I have a gaggle of vintage units myself, some named and noted for sonic signatures, some like new on stand by for parts, or to unload on some lucky individual with different hearing preferences than me.
Half the fun is experimenting and A/B'g the equipment from a reference point or preferred player, & hosting your own king of the hill contests to compare and monitor differences heard. (I think)
Once you find the sound you like, it is cool comparing other units to this sound relative to the types of music one prefers. (for example d-33 for laid back line out qualities good for classical and makes a great bed-side rig, whereas d-25 punchy more detailed powerful hp out good for transportable rig to bring to work for lunch time, with no amp needed and plays great at low levels where the lack of bass or thin qualities mixed with the non constrained highs do not become overbearing because the listening volume is at minimum. But if the d-25 was your main gun the sound is fatiguing over time 'note stock d-25 not modded')
HiFi equipment in any genre or age is collectable regardless of state, as the electrical engineering and innovative designs were impressive for these units and are physically noted from the build quality alone.
I own a very new Sony MP3 weather CD player does it all type of unit.
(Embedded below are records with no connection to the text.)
/-- A whole write of a 32-bit register of the vertex, chord or die-type table stores the word in the edit copy, sets DIRTY and leaves the
active map; while a CHECK or COMMIT runs it is remembered. SITE_CHECK starts a CHECK unless one runs. SITE_COMMIT in IDLE or BOOT starts a
COMMIT; during a contact test it answers BUSY, in another mode REFUSED_MODE, and the active map stays.
SITE_CHECK_END of a run whose edit copy was written since it began ends it EDITED and leaves the active map; otherwise ERR_COUNT counts
the failures (to 4,095), ARC_SITE_ERR shows the first of them in scan order, and the RESULT is PASS or FAIL, or REFUSED_MODE where the mode
has changed since a COMMIT was accepted. The active map changes only by a COMMIT that passes: then it is the edit copy. -/
def Obligations.SiteMapCommands : Prop :=
  ((∀ (s : State) (dt a d : Nat) (p : Path) (r : RegRow), s.takes p a = true → inSiteTables a = true → rowAt a = some (r, false) →
      ∃ t : State, Gives (.siteTableWrite dt p a [(d, 0xF)]) s t ∧ t = markEdited (plainWrite p (s.guardOpen p) a d (s.request dt p)) ∧
        t.on ARC_SITE_STAT_DIRTY = true ∧ t.map = s.map ∧ (s.siteRuns = true → t.siteEdited = true) ∧ SameMemories s t) ∧
    (∀ (s : State) (dt : Nat) (p : Path), s.takes p ARC_SITE_CTRL = true →
      (s.siteRuns = false →
        Gives (.siteCheck dt p) s { (s.request dt p).raise ARC_SITE_CTRL_CHECK with siteEdited := false }) ∧
      (s.siteRuns = true → Gives (.siteCheck dt p) s (s.request dt p) ∧ Gives (.siteCommit dt p) s (s.request dt p)) ∧
      (s.siteRuns = false → s.contact = none → s.mode = modeIdle ∨ s.mode = modeBoot →
        Gives (.siteCommit dt p) s { (s.request dt p).raise ARC_SITE_CTRL_COMMIT with siteEdited := false, siteMode := s.mode }) ∧
      (s.siteRuns = false → s.contact.isSome = true →
        Gives (.siteCommit dt p) s ((s.request dt p).set ARC_SITE_STAT_RESULT siteBusy)) ∧
      (s.siteRuns = false → s.contact = none → s.mode ≠ modeIdle → s.mode ≠ modeBoot →
        Gives (.siteCommit dt p) s ((s.request dt p).set ARC_SITE_STAT_RESULT siteRefused)))) ∧
  (∀ (s : State) (dt : Nat), s.siteRuns = true →
      ∃ t : State, Gives (.siteCheckEnd dt) s t ∧ t = concludeCheck (s.tick dt) ∧
        t.siteRuns = false ∧
        (s.siteEdited = true → t.get ARC_SITE_STAT_RESULT = siteEditedCode ∧ t.map = s.map) ∧
        (s.siteEdited = false →
          let commit := s.on ARC_SITE_CTRL_COMMIT
          t.get ARC_SITE_STAT_ERR_COUNT = min 0xFFF (((((s.tick dt).set ARC_SITE_CTRL_CHECK 0).set ARC_SITE_CTRL_COMMIT 0).set ARC_SITE_STAT_LAST (if commit then 2 else 1)).edited.siteErrors.length) ∧
          (commit = false → t.map = s.map) ∧
          (t.get ARC_SITE_STAT_RESULT ≠ sitePass → t.map = s.map) ∧
          (commit = true → t.get ARC_SITE_STAT_RESULT = sitePass → t.map = s.editCopy ∧ t.on ARC_SITE_STAT_VALID = true)))
/-- CONTACT_TEST in IDLE with no test running, and with a valid map or the whole part in its scope, clears the contact results and starts;
with one running it answers BUSY, and otherwise REFUSED_MODE. CONTACT_ABORT ends a running test ABORTED. CONTACT_TEST_END after the settling time
stores each covered reading with its class and ends the test PASS when every covered channel's class is GOOD, FAIL otherwise; earlier it has
no effect. The end shows LAST 3 and gives source 271 an event. -/
def Obligations.ContactTest : Prop :=
  (∀ (s : State) (dt : Nat) (p : Path), s.takes p ARC_SITE_CTRL = true →
    (s.contact = none → s.mode = modeIdle → s.on ARC_CONTACT_CFG_SCOPE = true ∨ s.on ARC_SITE_STAT_VALID = true →
      ∃ t : State, Gives (.contactTest dt p) s t ∧ t.on ARC_SITE_CTRL_CONTACT = true ∧
        t.contact = some ((s.request dt p).contactScope, s.elapsed + dt) ∧ (∀ c, c < 2048 → t.get (ARC_CONTACT_RES_CODE c) = 0) ∧
        SameMemories s t) ∧
    (s.contact.isSome = true →
      Gives (.contactTest dt p) s ((s.request dt p).set ARC_SITE_STAT_RESULT siteBusy) ∧
      Gives (.contactAbort dt p) s (endContact siteAborted (s.request dt p))) ∧
    (s.contact = none → s.mode ≠ modeIdle → Gives (.contactTest dt p) s ((s.request dt p).set ARC_SITE_STAT_RESULT siteRefused)) ∧
    (s.contact = none → Gives (.contactAbort dt p) s (s.request dt p))) ∧
  (∀ (s : State) (dt c m start : Nat) (mv : Int), s.contact = some (2 ^ c, start) → c < 2048 → m < 2048 → m ≠ c →
    start + 256 * s.get ARC_CONTACT_SETTLE_SETTLE ≤ s.elapsed + dt →
    ∃ t : State, Gives (.contactTestEnd dt [(c, mv), (m, mv)]) s t ∧ t.contact = none ∧ t.on ARC_SITE_CTRL_CONTACT = false ∧
      t.get (ARC_CONTACT_RES_MV c) = unsigned 16 mv ∧ t.get (ARC_CONTACT_RES_CODE c) = s.contactCode mv ∧
      t.reg (ARC_CONTACT_RES m) = s.reg (ARC_CONTACT_RES m) ∧ t.get ARC_SITE_STAT_LAST = 3 ∧
      t.get ARC_SITE_STAT_RESULT = (if s.contactCode mv = 1 then sitePass else siteFail) ∧ SameMemories s t) ∧
  (∀ (s : State) (dt m start : Nat) (rs : List (Nat × Int)), s.contact = some (m, start) →
    s.elapsed + dt < start + 256 * s.get ARC_CONTACT_SETTLE_SETTLE → Gives (.contactTestEnd dt rs) s (s.tick dt))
I use it when I do things around the house, the sound sucks. It sounds like you're listening to the flat tunes through a beach of sand and is not clear. As others have mentioned the headphone output is puny and must be turned to 8/10 in a QUIET environment even for Grados...not to mention that the original d-303 I have from the 90's is still in perfect working order; however, I can think of over 20 (literally) PCDP's I have purchased and that which has broken thus since that time. So you figure it out, buy a crappy new portable unit that feels about as sturdy as the toys you purchased from safeway toy isle, or take a chance with an older unit where sound/sonics matter.
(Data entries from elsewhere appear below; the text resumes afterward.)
theorem scene_parkRing {n : Nat} (hn : as = [] ∨ n < 16384) (cause : Nat) (s : State) : (parkRing n cause s).scene as = s.scene as := by
  unfold parkRing
  dsimp only [State.countSat]
  split
  · rw [scene_modRing, scene_setRing apart hn (by simp), scene_setRing apart hn (by simp)]
  rw [scene_writeBack, scene_spillQueue apart hn, scene_pend apart]
  iterate 5 rw [scene_setRing apart hn (by simp)]

theorem scene_unparkRing {n : Nat} (hn : as = [] ∨ n < 16384) (s : State) : (unparkRing n s).scene as = s.scene as := by
  unfold unparkRing
  dsimp only
  rw [scene_writeBack, scene_pend apart]
  iterate 3 rw [scene_setRing apart hn (by simp)]

theorem scene_startTransfer {n : Nat} (hn : as = [] ∨ n < 16384) (s : State) : (startTransfer n s).scene as = s.scene as := by
  unfold startTransfer
  refine scene_ite rfl (scene_ite rfl ?_)
  split
  · exact scene_ite (scene_unparkRing apart hn s) rfl
  · refine scene_ite (scene_parkRing apart hn _ s) ?_
    dsimp only
    refine scene_ite rfl (scene_ite rfl ?_)
    have asked := scene_translate (as := as) (.ring n) (s.entryAddr n (s.get (RNG_PROD_PROD n))) true s
    generalize translate (.ring n) (s.entryAddr n (s.get (RNG_PROD_PROD n))) true s = answer at asked
    obtain ⟨go, t⟩ := answer
    cases go <;> exact asked

theorem scene_handover {n : Nat} (hn : as = [] ∨ n < 16384) (data : List Byte) (s : State) : (handover n data s).2.scene as = s.scene as := by
  have chained : (if n % 4 = 1 ∨ n % 4 = 2 then chainRecord data s else s).scene as = s.scene as :=
    scene_ite (scene_chainRecord apart data s) rfl
  unfold handover
  dsimp only
  generalize (if n % 4 = 1 ∨ n % 4 = 2 then chainRecord data s else s) = u at chained
  rw [← chained]
  split
  · exact (scene_pend apart 360 _).trans (scene_discardRecord apart hn u)
  · split
    · have spilled := scene_spillRecord apart hn ⟨data, none, u.get (ARC_RSEQ_RSEQ (n / 4))⟩ u
      generalize spillRecord n ⟨data, none, u.get (ARC_RSEQ_RSEQ (n / 4))⟩ u = answer at spilled
      obtain ⟨kept, t⟩ := answer
      exact (scene_startTransfer apart hn t).trans spilled
    · exact scene_startTransfer apart hn _

omit apart in
theorem scene_modLat (g : LatState → LatState) (s : State) : (modLat g s).scene as = s.scene as := rfl

theorem scene_failRecord {v : Nat} (hv : as = [] ∨ v < 4096) (tag kind info flags at_ : Nat) (body : List Byte) (s : State) :
    (failRecord v tag kind info flags at_ body s).scene as = s.scene as := by
  have counted : (s.count (LAT_FSEQ_FSEQ v) 1).scene as = s.scene as := by
    obtain rfl | near := hv
    · exact scene_set List.not_mem_nil
    · exact scene_set_out apart (.inr (by simp only [LAT_FSEQ]; omega))
  have handed (d : List Byte) {answer : Bool × State} (h : handover (4 * v + 2) d (s.count (LAT_FSEQ_FSEQ v) 1) = answer) :
      answer.2.scene as = s.scene as := by
    rw [← h, scene_handover apart (hv.imp_right fun near => by omega), counted]
  unfold failRecord
  dsimp only
  split
  next answer => exact handed _ answer
  next answer =>
    split
    · exact handed _ answer
    · rw [scene_modLat]
      exact handed _ answer

/-- Lattice's slot of vertex `v` opens; a CONFIG record is handed over where its word is invalid (R218). -/
theorem scene_openSlot {v : Nat} (hv : as = [] ∨ v < 4096) (tag die word page block : Nat) (readPage : Bool) (s : State) :
    (openSlot v tag die word page block readPage s).scene as = s.scene as := by
  unfold openSlot
  dsimp only
  split
  · rw [setSlot, scene_modLat, scene_modLat]
  · rw [scene_pend apart, slotRecord, scene_failRecord apart hv, setSlot, scene_modLat, scene_modLat]

end

/-! ## Acquisition, as an offered shot drives it (R266 to R273) -/

theorem vertexRegs_nil : VertexRegs [] := fun _ h => absurd h List.not_mem_nil

/-- Which comparators stand above which level, beside what the scene holds: no register is asked for. -/
abbrev State.stage (s : State) : ArcState × Store Bool × Store Word64 × Store Nat × Nat × List Word64 := s.scene []

section
variable {s t u : State}

@[simp] theorem stage_set (s : State) (f : Fld) (v : Nat) : (s.set f v).stage = s.stage := scene_set List.not_mem_nil

@[simp] theorem stage_pend (n : Nat) (s : State) : (pend n s).stage = s.stage := scene_pend vertexRegs_nil n s

@[simp] theorem stage_withGroup (g : Nat) (f : State → State) (s : State) : (withGroup g f s).stage = (f s).stage :=
  scene_withGroup vertexRegs_nil g f s

@[simp] theorem stage_freePages (p k : Nat) (s : State) : (freePages p k s).stage = s.stage := scene_freePages vertexRegs_nil p k s

@[simp] theorem stage_modAcq (w : Nat) (g : AcqUnit → AcqUnit) (s : State) : (modAcq w g s).stage = s.stage := rfl

@[simp] theorem stage_modAdc (a : Nat) (g : AdcQueue → AdcQueue) (s : State) : (modAdc a g s).stage = s.stage := rfl

theorem stage_foldl {α : Type} {g : State → α → State} (h : ∀ s x, (g s x).stage = s.stage) (xs : List α) (s : State) :
    (xs.foldl g s).stage = s.stage := scene_foldl h xs s

theorem stage_ite {c : Prop} [Decidable c] (ht : t.stage = s.stage) (hu : u.stage = s.stage) : (if c then t else u).stage = s.stage :=
  scene_ite ht hu

@[simp] theorem stage_setAq (w st : Nat) (s : State) : (setAq w st s).stage = s.stage := stage_set s _ _

@[simp] theorem stage_raiseAq (w : Nat) (f : Fld) (s : State) : (raiseAq w f s).stage = s.stage :=
  stage_ite rfl ((stage_pend _ _).trans (stage_set s f 1))

@[simp] theorem stage_releaseUnit (w : Nat) (s : State) : (releaseUnit w s).stage = s.stage := by
  unfold releaseUnit
  dsimp only
  rw [stage_setAq, stage_set]
  split
  · rw [stage_modAdc, stage_modAcq, stage_foldl fun s p => stage_freePages p 1 s]
  · rw [stage_modAcq, stage_foldl fun s p => stage_freePages p 1 s]

@[simp] theorem stage_deliverDone (w : Nat) (s : State) : (deliverDone w s).stage = s.stage := stage_ite (stage_releaseUnit w s) rfl

@[simp] theorem stage_spillBlocks (w : Nat) (s : State) : (spillBlocks w s).stage = s.stage := by
  unfold spillBlocks
  refine stage_foldl (fun s i => ?_) _ s
  dsimp only
  split
  · split
    · rfl
    · split
      case h_1 => rfl
      case h_2 taken => rw [stage_modAcq, State.stage, scene_countSpillPages vertexRegs_nil, scene_modSpillPage,
          scene_takePages vertexRegs_nil taken]
  · rfl

@[simp] theorem stage_startBlock (w : Nat) (s : State) : (startBlock w s).stage = s.stage := by
  unfold startBlock
  dsimp only
  split
  · rfl
  · split
    · exact stage_spillBlocks w s
    · split
      · rfl
      · split
        · rfl
        · split
          · rfl
          · have asked := scene_translate (as := []) (.acq w) (s.destSlot w) true s
            generalize translate (.acq w) (s.destSlot w) true s = answer at asked
            obtain ⟨go, t⟩ := answer
            cases go <;> exact asked

@[simp] theorem stage_queueBlock (w : Nat) (b : AcqBlock) (s : State) : (queueBlock w b s).stage = s.stage := by
  rw [queueBlock, stage_startBlock, stage_modAcq]

@[simp] theorem stage_queueCapture (w : Nat) (items : List AcqItem) (trig : Option Nat) (ended : Bool) (s : State) :
    (queueCapture w items trig ended s).stage = s.stage :=
  stage_foldl (fun s b => stage_queueBlock w b s) _ s

@[simp] theorem stage_closeStreamBlock (w : Nat) (last ended : Bool) (s : State) : (closeStreamBlock w last ended s).stage = s.stage := by
  unfold closeStreamBlock
  dsimp only
  split
  · rfl
  · rw [stage_queueBlock, stage_modAcq]

@[simp] theorem stage_endCapture (w : Nat) (ended : Bool) (s : State) : (endCapture w ended s).stage = s.stage := by
  unfold endCapture
  dsimp only
  rw [stage_deliverDone, stage_queueCapture, stage_setAq, stage_modAcq]
  exact stage_ite (stage_raiseAq _ _ s) rfl

@[simp] theorem stage_storeItem (w : Nat) (i : AcqItem) (s : State) : (storeItem w i s).stage = s.stage := by
  unfold storeItem
  dsimp only
  split
  case isTrue =>
    refine (stage_ite (stage_closeStreamBlock w false false _) rfl).trans ?_
    rw [stage_modAcq]
    exact stage_ite (stage_closeStreamBlock w false false s) rfl
  case isFalse =>
    refine stage_ite ?_ rfl
    refine (stage_ite (stage_setAq w aqReady _) ?_).trans (stage_ite (stage_set _ _ _) rfl)
    split
    · exact stage_ite (stage_endCapture w false _) rfl
    · rfl

@[simp] theorem stage_storeSample (w : Nat) (e : AcqEntry) (s : State) : (storeSample w e s).stage = s.stage := by
  unfold storeSample
  dsimp only
  split
  · rw [State.countSat, stage_set, stage_modAcq]
  · refine stage_ite (stage_ite ?_ ?_) ?_
    · rw [stage_storeItem, stage_modAcq]
      exact stage_ite (by simp [aqAlarm]) rfl
    · rw [stage_modAcq]
      exact stage_ite (by simp [aqAlarm]) rfl
    · rw [stage_storeItem]
      exact stage_ite (by simp [aqAlarm]) rfl

@[simp] theorem stage_ignoreTrigger (w : Nat) (fill : Bool) (s : State) : (ignoreTrigger w fill s).stage = s.stage := by
  unfold ignoreTrigger
  exact stage_ite (stage_set _ _ _) (stage_set _ _ _)

@[simp] theorem stage_triggerUnit (w t : Nat) (s : State) : (triggerUnit w t s).2.stage = s.stage := by
  unfold triggerUnit
  dsimp only
  split
  · rfl
  · split
    · exact stage_ignoreTrigger w true s
    · split
      · split
        · rfl
        · exact stage_ignoreTrigger w false s
      · split
        · exact stage_ignoreTrigger w true s
        · split
          · dsimp only [State.count]
            refine stage_ite ?_ ?_
            · rw [stage_endCapture, stage_set, stage_setAq, stage_set, stage_modAcq]
            · rw [stage_set, stage_setAq, stage_set, stage_modAcq]
          · simp [State.count]

@[simp] theorem stage_triggerChain (n w t : Nat) (s : State) : (triggerChain n w t s).stage = s.stage := by
  induction n generalizing w s with
  | zero => rfl
  | succ n ih =>
    have triggered := stage_triggerUnit w t s
    unfold triggerChain
    generalize triggerUnit w t s = answer at triggered
    obtain ⟨accepted, u⟩ := answer
    cases accepted
    · exact triggered
    · exact (stage_foldl (fun s w => ih w s) _ _).trans triggered

@[simp] theorem stage_inputSample (w : Nat) (e : AcqEntry) (s : State) : (inputSample w e s).stage = s.stage := by
  unfold inputSample
  dsimp only
  refine stage_ite rfl ?_
  rw [stage_storeSample]
  have triggered : (if decide (s.aqState w ≠ aqStream) && s.crosses w e then trigger w e.at_ s else s).stage = s.stage :=
    stage_ite (stage_triggerChain 16 w e.at_ s) rfl
  exact (stage_ite (stage_modAcq _ _ _) rfl).trans triggered

@[simp] theorem stage_offerShot (f w t x : Nat) (suspect stale : Bool) (s : State) : (offerShot f w t x suspect stale s).stage = s.stage :=
  stage_foldl (fun s w => stage_inputSample w _ s) _ s

end

/-! ## A comparator edge at the fine TDC units and the regression counter (R246 to R254) -/

section

@[simp] theorem stage_setTdc (f u : Nat) (r : Option TdcRun) (s : State) : (setTdc f u r s).stage = s.stage := rfl

@[simp] theorem stage_setRc (f : Nat) (r : Option RcRun) (s : State) : (setRc f r s).stage = s.stage := rfl

@[simp] theorem stage_raiseTmu (f : Nat) (flag : Fld) (s : State) : (raiseTmu f flag s).stage = s.stage :=
  stage_ite rfl ((stage_pend _ _).trans (stage_set s flag 1))

@[simp] theorem stage_raiseIf (flag : Fld) (c : Bool) (s : State) : (s.raiseIf flag c).stage = s.stage := stage_ite (stage_set s flag 1) rfl

@[simp] theorem stage_endTdc (f u code : Nat) (s : State) : (endTdc f u code s).stage = s.stage := by
  unfold endTdc
  split
  · rfl
  · simp [withLevel, State.setBit]

@[simp] theorem stage_awaitStart (f u : Nat) (r : TdcRun) (s : State) : (awaitStart f u r s).stage = s.stage := by
  unfold awaitStart
  exact stage_ite ((stage_raiseTmu _ _ _).trans (stage_setTdc _ _ _ s)) (stage_setTdc _ _ _ s)

@[simp] theorem stage_discardShot (f u : Nat) (r : TdcRun) (ovf : Bool) (s : State) : (discardShot f u r ovf s).stage = s.stage := by
  unfold discardShot
  rw [stage_awaitStart]
  exact stage_ite (stage_raiseTmu _ _ s) ((stage_pend _ _).trans (stage_set s _ _))

theorem stage_shotExpired {f u t : Nat} {r : TdcRun} {s v : State} (h : shotExpired f u r t s = some v) : v.stage = s.stage := by
  unfold shotExpired at h
  split at h
  · cases h
  · simp only at h
    split at h
    · cases h; exact stage_discardShot f u r false s
    · split at h
      · cases h; exact stage_discardShot f u r true s
      · cases h

@[simp] theorem stage_countShot (f u : Nat) (r : TdcRun) (b x : Nat) (s : State) : (countShot f u r b x s).stage = s.stage := by
  unfold countShot
  dsimp only [State.count]
  refine stage_ite ?_ ?_
  · rw [stage_endTdc, stage_offerShot, stage_setTdc, stage_set, stage_set, stage_set]
  · rw [stage_awaitStart, stage_offerShot, stage_setTdc, stage_set, stage_set, stage_set]

/-- A start of a unit's shot, or a stop of it. -/
def takeEvent (f u : Nat) (stop edge : Bool) (t : Nat) (r : TdcRun) (s : State) : State :=
  let mark (s : State) : State := s.raiseIf (FCT_TDC_STAT_TIME_SUSPECT f u) (s.suspect f)
  match stop, r.start with
  | false, none => mark (setTdc f u (some { r with start := some t, edgeA := if edge then some t else r.edgeA }) s)
  | true, some b =>
    match shotExpired f u r t s with
    | some s => s
    | none =>
      let same : Bool := s.tdcKind f u false = 0 && s.tdcKind f u true = 0 &&
        s.get (FCT_TDC_START_SEL_CH f u) == s.get (FCT_TDC_STOP_SEL_CH f u)
      let x := stampDiff t b
      if x < 0 || (same && decide (x < 4 * 256)) then s
      else countShot f u { r with edgeB := if edge then some t else r.edgeB } b x.toNat (mark s)
  | _, _ => s

theorem stage_takeEvent (f u : Nat) (stop edge : Bool) (t : Nat) (r : TdcRun) (s : State) : (takeEvent f u stop edge t r s).stage = s.stage := by
  unfold takeEvent
  dsimp only
  split
  · rw [stage_raiseIf, stage_setTdc]
  · split
    next expired => exact stage_shotExpired expired
    next => exact stage_ite rfl ((stage_countShot _ _ _ _ _ _).trans (stage_raiseIf _ _ s))
  · rfl

@[simp] theorem stage_tdcEvent (f u : Nat) (stop edge : Bool) (t : Nat) (s : State) : (tdcEvent f u stop edge t s).stage = s.stage := by
  unfold tdcEvent
  split
  · rfl
  · next r run =>
    have rated (c : Bool × Bool) : (if c.2 then raiseTmu f (FCT_TDC_STAT_RATE f u) s else s).stage = s.stage :=
      stage_ite (stage_raiseTmu _ _ s) rfl
    exact stage_ite (rated _) ((stage_takeEvent f u stop edge t r _).trans (rated _))

@[simp] theorem stage_tdcEdge (c e t : Nat) (s : State) : (tdcEdge c e t s).stage = s.stage := by
  unfold tdcEdge tdcEvents
  refine stage_foldl (fun s u => ?_) _ s
  split
  · rfl
  · dsimp only
    split
    · exact (stage_ite (stage_tdcEvent _ _ _ _ _ _) rfl).trans (stage_ite (stage_tdcEvent _ _ _ _ _ s) rfl)
    · exact (stage_ite (stage_tdcEvent _ _ _ _ _ _) rfl).trans (stage_ite (stage_tdcEvent _ _ _ _ _ s) rfl)

@[simp] theorem stage_endRc (f code : Nat) (s : State) : (endRc f code s).stage = s.stage := by
  unfold endRc
  split
  · rfl
  · rw [stage_pend, State.raise]
    iterate 4 rw [stage_set]
    unfold writeRc
    dsimp only
    exact stage_ite (by simp) (by simp)

@[simp] theorem stage_openGate (f : Nat) (s : State) : (openGate f s).stage = s.stage := by
  unfold openGate
  split
  · exact stage_ite rfl rfl
  · rfl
Those new units are great if you're listening to your cans always on the move, on a train, or in a noisy env where detail and sonics are masked/lost any who.
And from a home units perspective, there are caveats there too...because people find the same "detail oriented" problems or tweaks wrong with these units too, but the dangerous part is there are no reviews or knowledge bases on these units, so you stand to lose 300-500$ instead of 30$-200$...
Plus note that the really sweet units all sold for over $300 when new, and must be taken into consideration, as that is like 10 x's today's cost of an average unit (we will call it $30 for the current sony "sandpaper spinner 2000"
...well if the d-303,d-555,d-25,d-15,d-777, or d-515 was on sale today at BB it could potentially be worth $3000 per unit for one of these bad boys in todays profit/cost ratio..
The rebuttal is cost per mfg, and additional features VS total cost of ownership, and that is exactly why people despise the new units because they do not sound as good,and are not as catering to line-out amps and such.
I have owned a Cambridge D300SE (now Broken) and an older Marantz unit (that always skipped, even after it was serviced, embarrassing and could not even sell it)
so can not help you out there, spent bunches of cashola on those two transports alone (can you say close to enough to float a new pair of PS1's??)
So it is completely up to the ear of the listener...I find listening to music most enjoyable when one player does not spin a cd well for sound, and I can easily swap out and switch to another that does. Very cool stuff.
PS.the PCDP also makes cool looking home rigs when paired with hp amp,tube amp, or any other combo of components...everything all compact like!! the metal design and backlit display is just the gravy!!